Step 8: The final classification result may be obtained by feeding the final weight value into KEML as an input parameter.

Step 9: Step 8's classification findings were used to determine the classification error accuracy, number of subsets used in the classification, sensitivity, specificity, and any other assessment criteria.

3.3.3 HGS optimization

Approach food

Following formulae meant to simulate the contraction mode and illustrate its approaching behaviour in mathematics:

$\overrightarrow{X(t+1)}=\left\{\begin{array}{lc}\overrightarrow{X(t)} \cdot(1+\operatorname{rand}(1)), & r_1<l \\ \vec{W}_1 \cdot \vec{X}_b+\vec{R} \cdot \vec{W}_2 \cdot\left|\vec{X}_b-\overrightarrow{X(t)}\right|, & r_1>l \quad, r_2>E \\ \vec{W}_1 \cdot \vec{X}_b-\vec{R} \cdot \vec{W}_2 \cdot\left|\vec{X}_b-\overrightarrow{X(t)}\right|, & r_1>l, r_2<E\end{array}\right.$

(11)

where, R is in the range [-a,a], r¹ and r² are independent random variables likewise in the range [0,1], r³ is also independent and random, t is the current iteration, W₁ and W₂ are hunger weights, X_b is the location information of a randomly selected individual from all the optimal individuals, X(t) is the location information of each individual.

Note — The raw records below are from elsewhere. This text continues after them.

-- ==== Sys2Proof/Machine/Interrupt.lean ====
section
/-! DEFINITION. The interrupt controller, acknowledgement, macro service, standby and the RESET event (60_exceptions.md
R600 to R651, 70_reset_and_hazards.md R660). -/

namespace Sys2Proof.Machine

/-! ## Fields of a source (rule R606) -/

/-- The interrupt control register of a source. -/
def icOf (s : State) (i : Nat) : Byte := s.ics.getD i 0

/-- `req[s]` (rule R606). -/
def isRequested (s : State) (i : Nat) : Bool := (icOf s i).getLsbD s.cfg.ic.req.toNat

/-- The bit of the interrupt control register that selects macro service, ××ISM (rules R56, R606). -/
def ismBit (s : State) (i : Nat) : Bool := (icOf s i).getLsbD s.cfg.ic.ism.toNat

/-- The transfers of the type that the mode control word of a source selects, none if the source has no channel or none is selected
(rule R630, parameter `MACRO_SERVICE`). -/
def selectedXfers (s : State) (i : Nat) : List MacroXfer :=
  match s.cfg.macroService[i]? with
  | none => []
  | some ch =>
    match ch.types.find? fun t => s.byteAt (0xFE#8 ++ ch.mode) &&& t.mask == t.value with
    | none => []
    | some t => t.xfers

/-- The macro service data of a source: what remains of the turn of transfers under way, else the turn of the selected type from its
beginning (rule R630, log entry 19). -/
def channelOf (s : State) (i : Nat) : List MacroXfer :=
  match s.channels.getD i [] with
  | [] => selectedXfers s i
  | x :: rest => x :: rest

/-- Replace the list of one source. -/
def putChannel : List (List MacroXfer) → Nat → List MacroXfer → List (List MacroXfer)
  | [], 0, v => [v]
  | [], i + 1, v => [] :: putChannel [] i v
  | _ :: l, 0, v => v :: l
  | x :: l, i + 1, v => x :: putChannel l i v

/-- `ism[s]`: handled by macro service (rule R606). A source without macro service data has `ism[s] = false` whatever its bit
(rule R630). -/
def isMacro (s : State) (i : Nat) : Bool := ismBit s i && !(channelOf s i).isEmpty

/-- `cse[s]`: context switching rather than vectored (rule R606). -/
def isSwitching (s : State) (i : Nat) : Bool := (icOf s i).getLsbD s.cfg.ic.cse.toNat

/-- `level[s]`: 0 highest, 3 lowest (rule R606). -/
def levelOf (s : State) (i : Nat) : Nat := ((icOf s i).extractLsb' s.cfg.ic.level.toNat 2).toNat

/-- `bank[s]` (rules R606, R621). -/
def bankOf (s : State) (i : Nat) : BitVec 3 := (icOf s i).extractLsb' s.cfg.ic.bank.toNat 3

/-- Change one bit of an interrupt control register. -/
def setIcBit (s : State) (i : Nat) (k : BitVec 3) (v : Bool) : State :=
  s.setIcs (s.ics.set i (withBit (icOf s i) k.toNat v))

/-- `req[s] <- v`. -/
def setRequest (s : State) (i : Nat) (v : Bool) : State := setIcBit s i s.cfg.ic.req v

/-- `mask[s]`: the source's bit of MK1:MK0 (rule R606). -/
def isMasked (s : State) (src : Source) : Bool := (s.mk1 ++ s.mk0).getLsbD src.maskBit.toNat

/-- PRSL (rules R56, R608). -/
def prsl (s : State) : Bool := s.imc.getLsbD s.cfg.prslBit.toNat

/-! ## ISPR (rule R609) -/

/-- The highest level in service. -/
def InService.top (v : InService) : Option Nat :=
  if v.l0 then some 0 else if v.l1 then some 1 else if v.l2 then some 2 else if v.l3 = 0 then none else some 3

/-- Add the mark of a level; level 3 counts its nesting. -/
def InService.add (v : InService) (level : Nat) : InService :=
  match level with
  | 0 => { v with l0 := true }
  | 1 => { v with l1 := true }
  | 2 => { v with l2 := true }
  | _ => { v with l3 := v.l3 + 1 }

/-- `LevelAllowed(p)` (rule R608). -/
def levelAllowed (s : State) (p : Nat) : Bool :=
  !s.ispr.nmi &&
    match s.ispr.top with
    | none => true
    | some q => decide (p < q) || (!prsl s && p == 3 && q == 3)

/-! ## Acceptance (rules R607, R608) -/

/-- The sources with their numbers. -/
def numbered : Nat → List Source → List (Nat × Source)
  | _, [] => []
  | i, x :: xs => (i, x) :: numbered (i + 1) xs

/-- `MacroServiceAcceptable(s)` (rule R608). -/
def macroAcceptable (s : State) (c : Nat × Source) : Bool := isRequested s c.1 && !isMasked s c.2 && isMacro s c.1

/-- `InterruptAcceptable(s)` (rule R608). -/
def interruptAcceptable (s : State) (c : Nat × Source) : Bool :=
  isRequested s c.1 && !isMasked s c.2 && !isMacro s c.1 && s.flag .ie && levelAllowed s (levelOf s c.1)

/-- Whether a source comes before another: by level, then by default priority (rule R607, D34). -/
def comesFirst (s : State) (x y : Nat × Source) : Bool :=
  decide (levelOf s x.1 < levelOf s y.1) ||
    (levelOf s x.1 == levelOf s y.1 && decide (x.2.dprio < y.2.dprio))

/-- `best s`: the first in the order of rule R607 among those a test accepts. -/
def bestOf (s : State) (accepts : Nat × Source → Bool) : List (Nat × Source) → Option (Nat × Source)
  | [] => none
  | c :: cs =>
    match bestOf s accepts cs with
    | none => if accepts c then some c else none
    | some d => if accepts c && !comesFirst s d c then some c else some d

/-- `best s` over all sources of the product. -/
def best (s : State) (accepts : State → Nat × Source → Bool) : Option (Nat × Source) :=
  bestOf s (accepts s) (numbered 0 s.cfg.sources)

/-! ## Acknowledgement (rules R610, R611, R620, R630) -/

/-- NMI is taken rather than WDT (rule R604). -/
def nmiFirst (s : State) : Bool := s.nmiReq && (s.cfg.nmiOverWdt || !s.wdtReq)

/-- `AcknowledgeNMI()`: vector 0002H for NMI, 0004H for WDT, in the table that TPF selects (rule R611). -/
def acknowledgeNmi (s : State) : Except Stop State := do
  let first := nmiFirst s
  let t ← enterVectored s s.pc (s.tableBase + (if first then 0x0002 else 0x0004))
  let u := t.setIspr { t.ispr with nmi := true }
  return if first then u.setNmiReq false else u.setWdtReq false

/-- The marks of acknowledging a maskable request: its level goes in service, its request flag is cleared (rules R609, R611,
R620). -/
def markService (s : State) (i : Nat) : State := setRequest (s.setIspr (s.ispr.add (levelOf s i))) i false

/-- `VectoredInterrupt(s)` or `ContextSwitch(s)` (rules R611, R620). -/
def acknowledgeMaskable (s : State) (c : Nat × Source) : Except Stop State :=
  if isSwitching s c.1 then .ok (markService (contextSwitch s (bankOf s c.1) s.pc) c.1)
  else (enterVectored s s.pc (s.tableBase + c.2.vector)).map fun t => markService t c.1

/-- The address of the SFR of a transfer (rule R630). -/
def macroSfr (s : State) : MacroSfr → Word
  | .fixed f => sfr f
  | .pointer p => sfr (s.byteAt (0xFE#8 ++ p))

/-- The memory address of a transfer (rule R630). -/
def macroMem (s : State) : MacroPtr → Word
  | .fixed a => a
  | .pointer p _ => wordOf (s.byteAt (tableAddr p)) (s.byteAt (tableAddr p + 1))

/-- The change of the memory pointer after a transfer (rule R630). -/
def stepPointer (s : State) : MacroPtr → State
  | .fixed _ => s
  | .pointer p step =>
    let v := macroMem s (.pointer p step) + step
    (s.poke (tableAddr p) (wordLo v)).poke (tableAddr p + 1) (wordHi v)

/-- One transfer between an SFR and memory (rule R630). -/
def transfer (s : State) (x : MacroXfer) : Except Stop State :=
  let src := if x.toMem then macroSfr s x.sfr else macroMem s x.addr
  let dst := if x.toMem then macroMem s x.addr else macroSfr s x.sfr
  if x.wide then (load16 s 0 src).bind fun v => store16 s dst v
  else (load8 s 0 .byte src).bind fun v => store8 s .byte dst v

/-- The transfer of a channel, its first one, and the change of its pointer; nothing if it has none. -/
def transferFirst (s : State) : List MacroXfer → Except Stop State
  | [] => .ok s
  | x :: _ => (transfer s x).map fun t => stepPointer t x.addr

/-- `MacroService(s)`: the transfer, `MSC <- MSC - 1`, and at 0 `ism <- false`, else `req <- false` (rule R630). At 0 the turn
ends too (log entry 19). -/
def macroService (s : State) (c : Nat × Source) : Except Stop State := do
  let s1 ← transferFirst s (channelOf s c.1)
  let msc : Word := 0xFE#8 ++ c.2.mscAddr
  let n := s1.byteAt msc - 1
  let rest := if n = 0 then [] else (channelOf s c.1).tail
  let s2 := (s1.poke msc n).setChannels (putChannel s1.channels c.1 rest)
  return if n = 0 then setIcBit s2 c.1 s2.cfg.ic.ism false else setRequest s2 c.1 false

/-- What is acknowledged at this boundary, if anything: the NMI class, then macro service, then a maskable request (rule
R610, D34). -/
def acknowledge (s : State) : Option (Except Stop State) :=
  if (s.nmiReq || s.wdtReq) && !s.ispr.nmi then some (acknowledgeNmi s)
  else
    match best s macroAcceptable with
    | some c => some (macroService s c)
    | none => (best s interruptAcceptable).map (acknowledgeMaskable s)

/-! ## Standby (rule R650) -/

/-- `mode(STBC)` (rule R650, parameter `STANDBY`). -/
def modeOf (m : StandbyModes) (stbc : Byte) : Standby :=
  if stbc &&& m.bits = m.run &&& m.bits then .run
  else
    match m.modes.find? fun e => e.1 == stbc &&& m.bits with
    | none => .run
    | some e => e.2

/-- The mode that STBC selects. -/
def standbyOf (s : State) : Standby := modeOf s.cfg.standby s.stbc

/-- A release event has come: one of the requests that the product lets resume execution, by default a nonmaskable request or
an unmasked maskable request (rule R650, G3, parameter `STANDBY`). -/
def released (s : State) (r : Release) : Bool :=
  r.nmi && s.nmiReq || r.wdt && s.wdtReq ||
    r.maskable && (numbered 0 s.cfg.sources).any fun c => isRequested s c.1 && !isMasked s c.2

/-- On release the mode bits read as `run` (rule R650). -/
def leaveStandby (s : State) : State :=
  let m := s.cfg.standby
  s.setStbc ((s.stbc &&& ~~~m.bits) ||| (m.run &&& m.bits))

/-! ## Outside events -/

/-- One event, RESET and postponement apart. -/
def applyEvent (s : State) : Event → State
  | .request i => setRequest s i true
  | .nmi => s.setNmiReq true
  | .wdt => s.setWdtReq true
  | .reset => s
  | .postpone => s
  | .pin a v => s.setPins (Memory.insert (Memory.erase s.pins a.toNat) a.toNat v)

/-- The addresses of internal RAM, whose contents a RESET leaves unspecified (rule R65, D17). -/
def resetPlaces (s : State) : List Nat := (List.range (0xFF00 - pramBase s)).map fun k => pramBase s + k

/-- Memory with a free byte at each of the addresses. -/
def scramble (tick : Nat) (m : List Host.Cell) (places : List Nat) : List Host.Cell :=
  places.foldl (fun m a => if a < 65536 then Memory.set m a (Config.resetByte tick a) else m) m

/-- An SFR takes the reset value that `SFR_MAP` gives it, or a free one (rules R55, R65). -/
def resetSfr (s : State) (e : SfrEntry) : State :=
  sfrPut s (sfr e.off) (e.reset.getD (Config.resetByte s.tick (sfr e.off).toNat)) e.kind

/-- The control registers after RESET: the values of log entry 3, then those of `SFR_MAP` (rules R55, R65). -/
def resetControls (s : State) : State :=
  s.cfg.sfr.foldl resetSfr
    { s with
      stbc := 0
      wdm := 0
      mm := 0
      pwc := resetPwc
      prdc := 0
      pms := Vector.replicate 16 resetPm
      imc := resetImc
      mk0 := resetMk
      mk1 := resetMk
      ics := List.replicate s.cfg.sources.length 0 }

/-- What rules R65 and R660 give after RESET whatever `SFR_MAP` says: PSW and CCW 0, SP unspecified until it is written (rule R665), no
request, no mark, no inhibit, not in standby (D17; log entries 18, 21). -/
def resetCore (s : State) : State :=
  { leaveStandby s with
    psw := 0
    sp := Config.resetSp s.tick
    spWritten := false
    ccw := 0
    ispr := InService.empty
    ics := s.ics.map fun b => withBit b s.cfg.ic.req.toNat false
    channels := []
    temp := Config.resetSp s.tick
    nmiReq := false
    wdtReq := false
    inhibit := false
    stale := [] }

/-- `Reset()` (rules R65, R660): the registers, then internal RAM with unspecified contents, then PC from 0000H. -/
def resetEvent (s : State) : Except Stop State := do
  let s1 := resetCore (resetControls s)
  let s2 := s1.setMem (scramble s1.tick s1.mem (resetPlaces s1))
  let target ← load16 s2 0 0
  return s2.jump target

end Sys2Proof.Machine
end

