-- ==== Sys2Proof/Certificates/Slice0/Obligations.lean ====
section
/-! DEFINITION. The statements for the provers. Most are over every state; the terms they share (`Completes`, `Moves8`,
`Operates8`, `SameBytes`, `SameRegisters` and so on) are in Safety.lean. A statement that rests on a choice of the model
names the log entry. -/

section

open Sys2Proof Sys2Proof.Machine

/-! ## Encoding -/

/-- Decoding an encoded well-formed instruction, whatever bytes follow, gives that instruction and those bytes. -/
def Obligations.DecodeOfEncode : Prop :=
  ∀ (i : Instr) (rest : List Byte), i.wf = true → decode (encode i ++ rest) = .ok i rest

/-- Every instruction has exactly one code: what the decoder accepts is the code of a well-formed instruction, followed by
the bytes it leaves (rules R158, R159). That the redundant long forms do not decode, so that no instruction has a second
code, is the spec's own decision D3 (log entry 12). -/
def Obligations.EncodeOfDecode : Prop :=
  ∀ (bytes : List Byte) (i : Instr) (rest : List Byte),
    decode bytes = .ok i rest → i.wf = true ∧ bytes = encode i ++ rest

/-- Codes written out from the spec's encodings, one or more of each family, decode to the instruction they stand for (source
examples of rules R171 to R557). -/
def Obligations.SourceExamplesDecode : Prop :=
  decode [0xA8, 0x56] = .ok (.addAImm 0x56) [] ∧
  decode [0x8A, 0xD2] = .ok (.subRR1 13 2) [] ∧
  decode [0x06, 0x4C, 0x10] = .ok (.andAMem (.based .vp 0x10)) [] ∧
  decode [0x0A, 0x09, 0x10, 0x40] = .ok (.addcAMem (.idx .de 0x4010)) [] ∧
  decode [0x17, 0x3B] = .ok (.subcAMem (.bi .hlB)) [] ∧
  decode [0x5C] = .ok (.movAMem (.ri .de)) [] ∧
  decode [0x23, 0xA0] = .ok (.xchAIndSaddrp 0xA0) [] ∧
  decode [0x09, 0xF0, 0x00, 0xFE] = .ok (.movAAbs 0xFE00) [] ∧
  decode [0x0B, 0xFC, 0x34, 0x12] = .ok (.movwSpImm 0x1234) [] ∧
  decode [0x01, 0x9C, 0x25] = .ok (.andASfr 0x25) [] ∧
  decode [0x05, 0x2F] = .ok (.muluw pairHL) [] ∧
  decode [0x09, 0xB0, 0x41, 0x46] = .ok .sacw [] ∧
  decode [0x05, 0xDB] = .ok (.brkcs 3) [] ∧
  decode [0x29, 0x56, 0x34] = .ok (.retcs 0x3456) [] ∧
  decode [0x09, 0xC0, 0x02, 0xFD] = .ok (.movStbc 0x02 0xFD) [] ∧
  decode [0x05, 0x5D] = .ok (.callRp1 pairDE) [] ∧
  decode [0x15, 0x05] = .ok .cmpmneInc [] ∧
  decode [0x07, 0xC8, 0x05] = .ok (.chkl 0x05) [] ∧
  decode [0x43] = .ok .swrs []

/-! ## The step -/

/-- When no event comes, the machine is not in standby and either the inhibit holds or nothing can be acknowledged, a step
runs the instruction whose bytes are at PC: it is `exec` of that instruction in the state with one step counted and the
inhibit ended (rules R22, R88, R610). -/
def Obligations.StepRunsTheDecodedInstruction : Prop :=
  ∀ (s : State) (i : Instr) (rest : List Byte),
    s.inputs.headD [] = [] → standbyOf s = .run →
    s.inhibit = true ∨ acknowledge (openStep s) = none →
    decode (fetchWindow (openStep s) 5 s.pc) = .ok i rest →
    step s = exec i ((openStep s).setInhibit false)
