-- ==== Sys2Proof/Laws/State.lean ====
section
/-! SUPPORT. Every field of every one-field update of the state, true by definition. -/

namespace Sys2Proof.Laws

open Sys2Proof.Machine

The value of l was described in the parameter setting experiment.

The formula for E was:

$E=\operatorname{sech}(|F(i)-B F|)$

(12)

where, F(i) is the fitness value of an individual and I = 1, 2,..., n, and BF is the greatest fitness found so far in this iteration. To put it simply, Sech was a function $\left(\operatorname{sech}(x)=\frac{2}{e^x+e^{-x}}\right)$.

The formula of $\vec{R}$ was:

$\vec{R}=2 \times a \times {r a n d}-a$

(13)

$a=2 \times\left(1-\frac{t}{\text { Max iter }}\right)$

(14)

where, rand is a random sum in the range of [0, 1], and Max_iter is the largest sum of repetitions.

Hunger role

Searching people's hunger experiences was modelled quantitatively. The expression for W₁ in Eq. (15) was:

$\vec{W}_1(i)=\begin{cases}\operatorname{hungry}(i) \frac{N}{S H u n} \times r_4, r_3<l \\ 1, \quad \quad \quad \quad r_3>1\end{cases}$

(15)

The formulation of $\vec{W}_2(i)$ in Eq. (16) was:

$\vec{W}_2(i)=(1-{exp}(-|{hungry}(i-{SHungry}|)) \times r_5 \times 2$

(16)

If each person's hunger was denoted by hungry, N is the total sum of people, and SHungry is the aggregate hunger experienced by everyone, or the total number of people who were hungry. The values r₃, r₄, and r₅ are all completely arbitrary integers between zero and one.

There was hungry(i):

$\operatorname{hungry}(\mathrm{i})=\left\{\begin{array}{c}0, \quad AllFitness(i)=BF\\ \text { hungry }(i)+H, \quad AllFitness(i)=BF \end{array}\right.$

(17)

where, AllFitness(i) maintains the fitness of all individuals in the current iteration.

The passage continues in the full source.